16. Process according to claim 15, wherein the precursor is 3-(2-chloro-5-(methylthio)phenyl)-1-(3-hydroxyphenyl)-1-methylguanidine.

17. Process according to claim 15, wherein the leaving group L is a chlorine, bromine, iodine or a sulphonate ester leaving group.

18. A method comprising use of 3-(2-chloro-5-(methylthio)phenyl)-1-(3-hydroxyphenyl)-1-methylguanidine to prepare a 18F labelled compound according to claim 10.

19. A compound selected from 1-(2-chloro-5-(methylthio)phenyl)-3-(3-(difluoromethoxy)phenyl)guanidine or 1-(2-chloro-5-(methylthio)phenyl)-3-(3-(trifluoromethoxy)phenyl)guanidine or 3-(2-chloro-5-(methylthio)phenyl)-1-(3-hydroxyphenyl)-1-methylguanidine.

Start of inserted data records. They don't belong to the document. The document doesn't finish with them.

/-- R378 to R395: the stages of bring-up. P1 fetches the firmware image and the retirement list, and once every read
has completed runs the checks of R382; P2 waits for a valid reference; P3 brings up one column at a time, once the one before it is
settled and until none of its regions is left to ramp, and runs the steps of a region once it and the other ends of its crossings are
locked; P4 clears the stacks; P5 waits 300 ms for its ports; P6 takes out what failed its known answers; P7 sets DONE. Each stage ends with
its report. The model's choices in it are those of logs 61, 68, 69, 70, 126 and 131. -/
def Obligations.BringUpTakesItsStages : Prop :=
  ∀ (s : State), s.power.on = true → s.power.down = none →
    let stage := s.bring.stage
    (∀ (req : Requester) (f l : Option (List Byte)), s.answers req = true → stage = 1 →
      (s.fld Rg.BOOT_STAT_STATE = 0 ∨ s.fld Rg.BOOT_STAT_STATE = 4 →
        let t := ((s.setFld Rg.BOOT_STAT_CAUSE 0).setFld Rg.BOOT_STAT_STATE 1).bootSend f
        exec (.bootGo req f l) s = .next (answered req { t with bring := { t.bring with boot := some (f, l) } }))
      ∧ (s.fld Rg.BOOT_STAT_STATE ≠ 0 → s.fld Rg.BOOT_STAT_STATE ≠ 4 → exec (.bootGo req f l) s = .next (answered req s)))
    ∧ (∀ f l : Option (List Byte), stage = 1 → s.bring.boot = some (f, l) →
      let t : State := { s with bring := { s.bring with boot := none } }
      let relay := if t.flag Rg.HB_CFG_ACTIVE then 0 else 1
      let fw := f.getD []
      let rl := l.getD []
      let n := t.fld Rg.BOOT_RL_N_N
      let len := fieldAt fw 12 4
      let body := bytesAt fw 1088 len
      let digest := sha512 (fw.take 576 ++ body)
      let u := (t.cmSetWords (rlBase / 8) (toWords n (rl.take (8 * n)))).cmSetWords 0 (toWords (len / 8) body)
      let b : Bring :=
        { u.bring with fwdig := digest, keyslot := byteAt fw 7, svn := fieldAt fw 8 4, entry := some (fieldAt fw 16 8),
                       rl := (State.parseRl n rl).getD [], seedLate := false }
      let v := ({ u with bring := b } : State).setFld Rg.BOOT_STAT_STATE 3
      let good := padTo 64 digest ++ leBytes 1 (byteAt fw 7) ++ leBytes 1 relay ++ leBytes 2 0 ++ leBytes 4 (fieldAt fw 8 4)
        ++ leBytes 4 len ++ leBytes 4 n ++ leBytes 48 0
      (s.fld Rg.BOOT_STAT_STATE = 1 → s.bootStep =
        if s.bootPath = true ∧ f ≠ none ∧ l ≠ none then s.setFld Rg.BOOT_STAT_STATE 2 else State.bootFail t 1 [] relay)
      ∧ (s.fld Rg.BOOT_STAT_STATE ≠ 1 → s.bootStep =
        if t.bootCause fw rl n = 0 then (v.report 1 0 0 v.bring.start good).enterStage 2
        else t.bootFail (t.bootCause fw rl n) fw relay))
    ∧ (let x := s.p2Body
       (stage = 2 → s.refHeld = true → exec .clockSeed s = .next ((x.2.report 2 0 0 x.2.bring.start x.1).enterStage 3))
       ∧ (stage = 2 → s.refHeld = false → s.bring.seedLate = false → s.bring.stageAt + 1000 * msCb ≤ s.time.cb →
          let t := x.2.report 2 1 1 x.2.bring.start x.1
          exec .clockSeedTimeout s = .next { t with bring := { t.bring with seedLate := true } }))
    ∧ (∀ (x : Fin 12) (finds : List RegionBist), stage = 3 → s.bring.col = x.val → (x.val = 0 ∨ s.columnSettled (x.val - 1) = true) →
        let state (u : State) (r : Nat) : Nat := u.fld (Rg.RPWR_STAT_STATE r)
        let a := s.fresh 16
        let t := (List.range 8).foldl (fun u y => if u.fencedOff (12 * y + x.val) = true then u.listFence (12 * y + x.val) else u) a.2
        let fs := ((List.range 8).map fun y => State.findOf finds (12 * y + x.val) a.1).filter fun f => state t f.r == 0 || state t f.r == 1
        let t := fs.foldl (fun u f => if u.mayRamp f.r = true then u.rampRegion 1 f else u) t
        let lockers := fs.filter RegionBist.locks
        let lock (s : State) (f : RegionBist) : State := if s.powered f.r && !s.locked f.r then s.tryLock f.r else s
        let u := (List.range 8).foldl (fun s _ => lockers.foldl lock s) t
        let v := fs.foldl State.p3Region u
        exec (.regionWavefront x finds) s = .next (State.p3Go
          (if (List.range 8).any (fun y => decide (state v (12 * y + x.val) ≤ 1)) = true then v
           else { v with bring := { v.bring with col := x.val + 1 } })))
    ∧ (∀ (f : RegionBist) (n : Nat), (s.bring.pend.find? fun f => s.p3Ready f.r || s.fencedOff f.r) = some f →
        let t : State := { s with bring := { s.bring with pend := s.bring.pend.filter fun g => g.r != f.r } }
        s.p3Advance (n + 1) = (if t.fencedOff f.r = true then t.listFence f.r else t.p3Steps f).p3Advance n)
    ∧ (∀ r : Fin 96, 3 ≤ stage → stage ≤ 6 → s.powered r = true → s.fld (Rg.CLKSRC_STATE r) = 1 →
        (s.region r).holdAt + 1000 * msCb ≤ s.time.cb → exec (.clockHoldTimeout r) s = .next (s.fenceOff r 3).p3Go)
    ∧ (∀ finds : List StackBist, stage = 4 → ((List.range 24).all fun n => !s.flag (Rg.STK_THERM_TTRIP n)) = true →
        let t := (finds.foldl State.fenceChannels s).dramZero
        let u := t.report 4 0 0 t.bring.start ((List.range 24).flatMap (t.stackRecord finds))
        exec (.stackBringup finds) s = .next ((u.bring.rl.foldl State.retireEntry u).enterStage 5))
    ∧ (stage = 5 →
        let settled := (List.range 32).all fun p =>
          !s.flag (Rg.VYB_CTL_EN p) || s.fld (Rg.VYB_STAT_STATE p) == 2 || s.fld (Rg.VYB_STAT_STATE p) == 3
        (settled = true ∨ s.bring.stageAt + 300 * msCb ≤ s.time.cb → exec .linkStage s = .next
          ((s.report 5 0 0 s.bring.start ((List.range 32).flatMap fun p =>
            leBytes 4 (s.rd (Rg.VYB_STAT p)) ++ leBytes 4 (s.rd (Rg.VYB_PEER p)))).enterStage 6))
        ∧ (settled = false → s.time.cb < s.bring.stageAt + 300 * msCb → exec .linkStage s = .next s))
    ∧ (∀ (failed : List (Fin 8 × Site)) (regions : List (Fin 96)) (results spread : List Byte) (ok : Bool), stage = 6 →
        let drop (s : State) (e : Fin 8 × Site) : State :=
          if e.1.val = 5 ∨ e.1.val = 6 then s.fenceOff e.2.r 4
          else s.setUsable e.2.r (s.fld (Rg.YMAP_CL_USABLE e.2.r) &&& (0xFFFFFFF ^^^ 2 ^ e.2.c.val))
        let t := regions.foldl (fun s (r : Fin 96) => s.fenceOff r 4) (failed.foldl drop s)
        let count (k : Nat) : Nat := (failed.filter fun e => e.1.val == k).length
        let out (r : Fin 96) : Bool := regions.contains r || failed.any fun e => (e.1.val == 5 || e.1.val == 6) && e.2.r == r
        let results := if t.usableCount = 0 then results else Config.kaResults
        let spread := if ok = true then padTo 88 Config.kaSpread else spread
        exec (.knownAnswerRuns failed regions results spread ok) s = .next
          ((t.report 6 (if ok then 0 else 1) (if ok then 0 else 8) t.bring.start
            (padTo 64 (sha512 results) ++ padTo 64 (sha512 spread) ++ ((List.range 8).map count).flatMap (leBytes 2)
              ++ leBytes 2 ((List.finRange 96).filter out).length ++ leBytes 110 0)).enterStage 7))
    ∧ (stage = 7 → s.flag Rg.BU_STAT_DONE = false →
        let o := if s.outspec then 1 else 0
        let t := s.report 7 o 0 s.bring.start
          (leBytes 2 s.usableCount ++ leBytes 1 s.fencedCount ++ leBytes 1 o ++ leBytes 4 (72 * s.usableCount)
            ++ padTo 64 s.ymapDig ++ leBytes 56 0)
        exec .bringupReady s = .next ((t.setBu (setBits (setBits (t.rd Rg.BU_STAT) 26 26 o) 27 27 1)).receive (.event 3)))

20. A method comprising use of 1-(2-chloro-5-(methylthio)phenyl)-3-(3-(difluoromethoxy)phenyl)guanidine or 1-(2-chloro-5-(methylthio)phenyl)-3-(3-(trifluoromethoxy)phenyl)guanidine to prepare a 11C labeled 1-(2-chloro-5-(methylthio)phenyl)-3-11C-methyl-3-(3-(difluoromethoxy)phenyl)guanidine or 1-(2-chloro-5-(methylthio)phenyl)-3-11C-methyl-3-(3-(trifluoromethoxy)phenyl)guanidine respectively.